What Information is Collected?
Trying to figure out exactly what information is being collected is the million dollar question. At this point the government is not requiring that retailers disclose specifically what is being collected about you. This goes for the brick and mortar stores as well.
How Do Retailers Justify Customer Profiling?
If you ask most retail executives they will tell you it helps them provide better products to you. To a degree that may be true. Take for example, if you do not own a pet, chances are if you have been profiled you will not receive promotions targeted to pet owners. If you buy a certain type of hot sauce and they want you to be a loyal customer, chances are you will get a coupon for hot sauce at some point. On the surface, this may seem like a nice way to save money, but is the loss of your personal privacy worth a coupon?Some consumer advocacy groups denounce grocery store and retail clubs since the idea was first introduced based on the belief that any profiling or collecting of an individuals spending habits is a violation of their right to privacy. Private retail charge cards work much the same way through the items that you charge. But consumers like the price breaks, coupons and special deals that they receive as a result of being in the clubs, online or locally.
The growing trend to capture consumer information at the time of a sale is designed to help build a database of spending habits on the consumer. The information can then be whittled down to regional profiles and that is where the price difference comes into play. Bargain hunters have known for a long time that certain stores in less affluent areas will have merchandise at lower prices.

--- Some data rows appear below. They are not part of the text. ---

/-- A range that overlaps no other tenant's, of a tenant without an active queue, is written (R21); an event ring whose size and base pass is
started, and its head moves forward to a value not past the tail (R39). -/
def Obligations.QueueRangesAndEventRingsAreSet : Prop :=
  ∀ (s : State) (fn k : Nat) (v : W32),
    (k < 64 → s.reached 0 →
      (∀ j < 64, j ≠ k → 0 < fld v.toNat 16 12 → 0 < (s.qRange j).2 →
        overlap (fld v.toNat 0 14) (fld v.toNat 16 12) (s.qRange j).1 (s.qRange j).2 = false) →
      (∀ e ∈ s.cp.queues.ents, s.owner e.1 = vf k → e.2.mode = .disabled) →
      (∀ p, s.tenPart k = some p → s.rfld .queues 0 14 p ≤ fld v.toNat 0 14 ∧
        fld v.toNat 0 14 + fld v.toNat 16 12 ≤ s.rfld .queues 0 14 p + s.rfld .queues 16 15 p) →
      LeadsTo (.QUEUE_RANGE_WRITE k v) s (s.rput .queueRange k 0 (fld v.toNat 0 14 + fld v.toNat 16 12 * 65536))) ∧
    (fn ≠ 0 → s.reached fn → s.runs 29 → s.rbit .evqCtrl 0 fn = false → 6 ≤ s.rfld .evqCtrl 8 5 fn → s.rfld .evqCtrl 8 5 fn ≤ 16 →
      s.ringOk fn (ringAddr (s.rget ⟨.evqBase, fn, 0⟩)) (32 * 2 ^ s.rfld .evqCtrl 8 5 fn) = true →
      LeadsTo (.EVQ_ENABLE fn) s (((s.rput .evqHead fn 0 0).rput .evqTail fn 0 0).rsetFld .evqCtrl 0 1 1 fn)) ∧
    (s.reached fn → s.runs 29 →
      (w32 (s.rnat .evqTail fn) - v).toNat ≤ (w32 (s.rnat .evqTail fn) - w32 (s.rnat .evqHead fn)).toNat →
      LeadsTo (.EVQ_HEAD_WRITE fn v) s (s.rput .evqHead fn 0 v.toNat))

/-- A 32-bit write of a register stores the fields its mask names, in the register or (of a PF write while an epoch is open) in its shadow copy, of a
read-only register nothing, or is the action the register stands for (R7, R65); of a register the PF and a VF both write, the PF's write of the same
tick stands (R368).  A 64-bit register is written whole, or by its halves: the lower is staged, the upper makes the write take effect (R10).  The
other words of BAR0 take their writes as their tables say; a configuration write sets the bits the device answers to (R355, R356, R383).  A write
that does not reach the device has no effect, and a read before READY answers zero outside the SAFE block (R343); configuration requests then
answer Request Retry Status (R343).  A read answers the register's value (R10), the identity of R1 and R352, or zeros for BAR2 (R27). -/
def Obligations.RegisterAccessesAct : Prop :=
  ∀ (s : State) (fn o : Nat) (r : Reg) (v : W64) (w : Nat) (h : HostData), fn ≤ 64 → w = v.toNat % 2 ^ 32 →
    (s.narrowAt fn o (.reg r false) →
      LeadsTo (.REGISTER_WRITE fn (.bar0 o 4) v h) s (s.regWrite fn r w h) ∧
      (r.n ≠ .chanState → r.n ≠ .windup →
        LeadsTo (.REGISTER_READ_LATCH fn (.bar0 o) 4) s (s.send (.readData fn (toBytes 4 ((s.rget r).toNat % 2 ^ 32)) false)))) ∧
    (s.wideAt fn o (.reg r true) →
      LeadsTo (.REGISTER_WRITE fn (.bar0 o 8) v h) s (({ s with rf := s.rf.unstage fn (.reg r true) }).regWrite fn r v.toNat h) ∧
      (∀ k u lo, k = (⟨fn, r, isRwe r.n⟩ : HalfKey) → wrOf r.n ≠ .ro → (isRwe r.n = true → s.epochOpen = true ∧ s.epochPending = false) →
        u = { s with rf := { s.rf with staged := Tab.drop k s.rf.staged } } →
        lo = (assoc? s.rf.staged k).getD (w32 (if isRwe r.n then s.shadowOf r else s.rget r).toNat) →
        LeadsTo (.REGISTER_WRITE fn (.bar0 o 4) v h) s { s with rf := { s.rf with staged := assocSet s.rf.staged k (w32 w) } } ∧
        (s.through fn (o + 4) = true →
          LeadsTo (.REGISTER_WRITE fn (.bar0 (o + 4) 4) v h) s (u.regWrite fn r (lo.toNat + w * 2 ^ 32) h))) ∧
      (wrOf r.n = .ro → LeadsTo (.REGISTER_WRITE fn (.bar0 o 4) v h) s s)) ∧
    ((s.vfShared r = false ∨ fn ≠ 0 ∧ s.pfWrote? (.inl r) = none → s.regWrite fn r w h = s.regPut fn r w h) ∧
      (s.vfShared r = true → s.regWrite 0 r w h = (s.regPut 0 r w h).notePf (.inl r) w) ∧
      (∀ p, s.vfShared r = true → fn ≠ 0 → s.pfWrote? (.inl r) = some p → s.regWrite fn r w h = (s.regPut fn r w h).regPut 0 r p h) ∧
      (wrOf r.n = .ro → s.regPut fn r w h = s) ∧
      (∀ m, wrOf r.n = .rw m → r.n ≠ .vecMod → s.regPut fn r w h = s.rput r.n r.i r.j (maskPut (s.rget r).toNat m w)) ∧
      (∀ m, wrOf r.n = .rw m → r.n = .vecMod → s.regPut fn r w h =
        (s.rput .vecMod r.i r.j (maskPut (s.rget r).toNat m w)).updVec r.i r.j fun x => x.noteOld s.now (s.vecMod r.i r.j)) ∧
      (∀ m, wrOf r.n = .rwe m →
        (fn ≠ 0 → s.regPut fn r w h = s) ∧
        (s.epochOpen = true → s.epochPending = false → s.regPut 0 r w h =
          { s with
            rf := { s.rf with shadow := assocSet s.rf.shadow r (w64 ((s.shadowOf r).toNat - ((s.shadowOf r).toNat &&& m) + (w &&& m))) } }) ∧
        ((s.epochOpen = true → s.epochPending = true) → s.regPut 0 r w h = s.radd32 .epochDiscards 0 0 1)) ∧
      (wrOf r.n = .act → s.regPut fn r w h = s.actWrite fn r w h)) ∧
    (∀ l, s.narrowAt fn o l →
      (l = .deviceReset → LeadsTo (.REGISTER_WRITE fn (.bar0 o 4) v h) s (s.softwareReset w)) ∧
      (∀ p, l = .schedCmd p → LeadsTo (.REGISTER_WRITE fn (.bar0 o 4) v h) s (if bit w 0 then s.rput .preemptMax p 0 0 else s)) ∧
      (l = .svn → LeadsTo (.REGISTER_WRITE fn (.bar0 o 4) v h) s (s.svnCommit (w % 128))) ∧
      (∀ f k n, l = .msix f k n → LeadsTo (.REGISTER_WRITE fn (.bar0 o 4) v h) s (s.msixWrite f k n w)) ∧
      (∀ q k, l = .queue q k → LeadsTo (.REGISTER_WRITE fn (.bar0 o 4) v h) s (s.queueWrite fn q k w))) ∧
    (∀ q k, s.wideAt fn o (.queue q k) → k = 0 ∨ k = 8 →
      LeadsTo (.REGISTER_WRITE fn (.bar0 o 8) v h) s (({ s with rf := s.rf.unstage fn (.queue q k) }).queueWrite fn q k v.toNat)) ∧
    (∀ q k, (s.owner q = 0 ∨ fn ≠ 0 ∧ s.pfWrote? (.inr (q, k)) = none → s.queueWrite fn q k w = s.queuePut fn q k w) ∧
      (s.owner q ≠ 0 → s.queueWrite 0 q k w = (s.queuePut 0 q k w).notePf (.inr (q, k)) w) ∧
      (∀ p, s.owner q ≠ 0 → fn ≠ 0 → s.pfWrote? (.inr (q, k)) = some p →
        s.queueWrite fn q k w = (s.queuePut fn q k w).queuePut 0 q k p)) ∧
    (s.cfgUp fn = true →
      LeadsTo (.REGISTER_WRITE fn .command v h) s (s.updFn fn fun f => { f with bme := bit w 2 }) ∧
      (∀ u, u = (s.updFn fn fun f => { f with msixEn := bit w 15, msixMask := bit w 14 }) →
        ((s.cp.fns.get fn).msixMask = false ∨ bit w 14 = true → LeadsTo (.REGISTER_WRITE fn .msixControl v h) s u) ∧
        ((s.cp.fns.get fn).msixMask = true → bit w 14 = false → LeadsTo (.REGISTER_WRITE fn .msixControl v h) s
          ((List.range (if fn = 0 then 64 else 32)).foldl (fun t k => t.unmask fn k) u))) ∧
      LeadsTo (.REGISTER_WRITE fn .devControl2 v h) s (s.updFn fn fun f => { f with cto := fld w 0 4, ctoDisable := bit w 4 }) ∧
      (fn = 0 → bit w 0 = true → LeadsTo (.REGISTER_WRITE fn .sriovControl v h) s (s.withWin fun x => { x with vfEnable := true })) ∧
      (fn = 0 → bit w 0 = false → LeadsTo (.REGISTER_WRITE fn .sriovControl v h) s s.vfEnableClear) ∧
      (fn = 0 → LeadsTo (.REGISTER_WRITE fn .ptmControl v h) s (s.withWin fun x => { x with ptmEnable := bit w 0 })) ∧
      (fn ≠ 0 → LeadsTo (.REGISTER_WRITE fn .sriovControl v h) s s ∧ LeadsTo (.REGISTER_WRITE fn .ptmControl v h) s s) ∧
      LeadsTo (.REGISTER_READ_LATCH fn (.config 8) 4) s (s.send (.readData fn [0x10, 0x00, 0x00, 0x12] false)) ∧
      LeadsTo (.REGISTER_READ_LATCH fn (.config 0) 4) s
        (s.send (.readData fn (if fn = 0 then [0x3C, 0x1F, 0x00, 0x16] else [0xFF, 0xFF, 0xFF, 0xFF]) false))) ∧
    (s.win.ready = false → s.win.rrs = true → s.rbit .windup 3 = false → s.win.held = false → s.runs 28 →
      LeadsTo (.REGISTER_WRITE fn .command v h) s (s.send (.retry fn)) ∧ ∀ k n, LeadsTo (.REGISTER_READ_LATCH fn (.config k) n) s (s.send (.retry fn))) ∧
    (∀ size, s.barUp fn = false → inSafe fn o = false →
      LeadsTo (.REGISTER_WRITE fn (.bar0 o size) v h) s s ∧
      (s.through fn o = true →
        LeadsTo (.REGISTER_READ_LATCH fn (.bar0 o) size) s (s.send (.readData fn (List.replicate size 0) false)))) ∧
    (∀ size, s.through fn o = false →
      LeadsTo (.REGISTER_WRITE fn (.bar0 o size) v h) s s ∧ LeadsTo (.REGISTER_READ_LATCH fn (.bar0 o) size) s s) ∧
    (∀ size, s.runs 28 →
      LeadsTo (.REGISTER_READ_LATCH fn (.bar2 o) size) s (s.send (.readData fn (List.replicate size 0) false)))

Travelers experience price customization all of the time. Many of the highly populated areas of the northeast will be priced higher than stores bordering rural southern cities. Grocery stores placed in popular resort areas often up the price of the merchandise based on peek tourist times.
Will It Ever Stop?
Doubtfully. To a degree the practice is already out of control. At the same time, restricting the practice goes against what most of us know as free enterprise. Consumer awareness is one of the best ways to defeat the practice. Consumer advocacy groups, AARP, and other organizations that help protect the rights of the consumer may eventually police the activity and provide lists of what companies participate in customer profiling.Smart retailers will see that the practice, as legal as it may be, is distasteful and creates a lack of consumer trust and take a stand themselves to be price-customization free - that is if there is any consumer faith left to take them for their word. Possibly developing a profile retrieval law could help solve the problem, but again, the consumer would have to have faith that a company that would get involved in this practice in the first place would really erase the information collected.
The one thing that companies who depend on the public for their survival will listen to is a drop in sales. Consumers may have to collectively pull the plug on such activity and "just say no."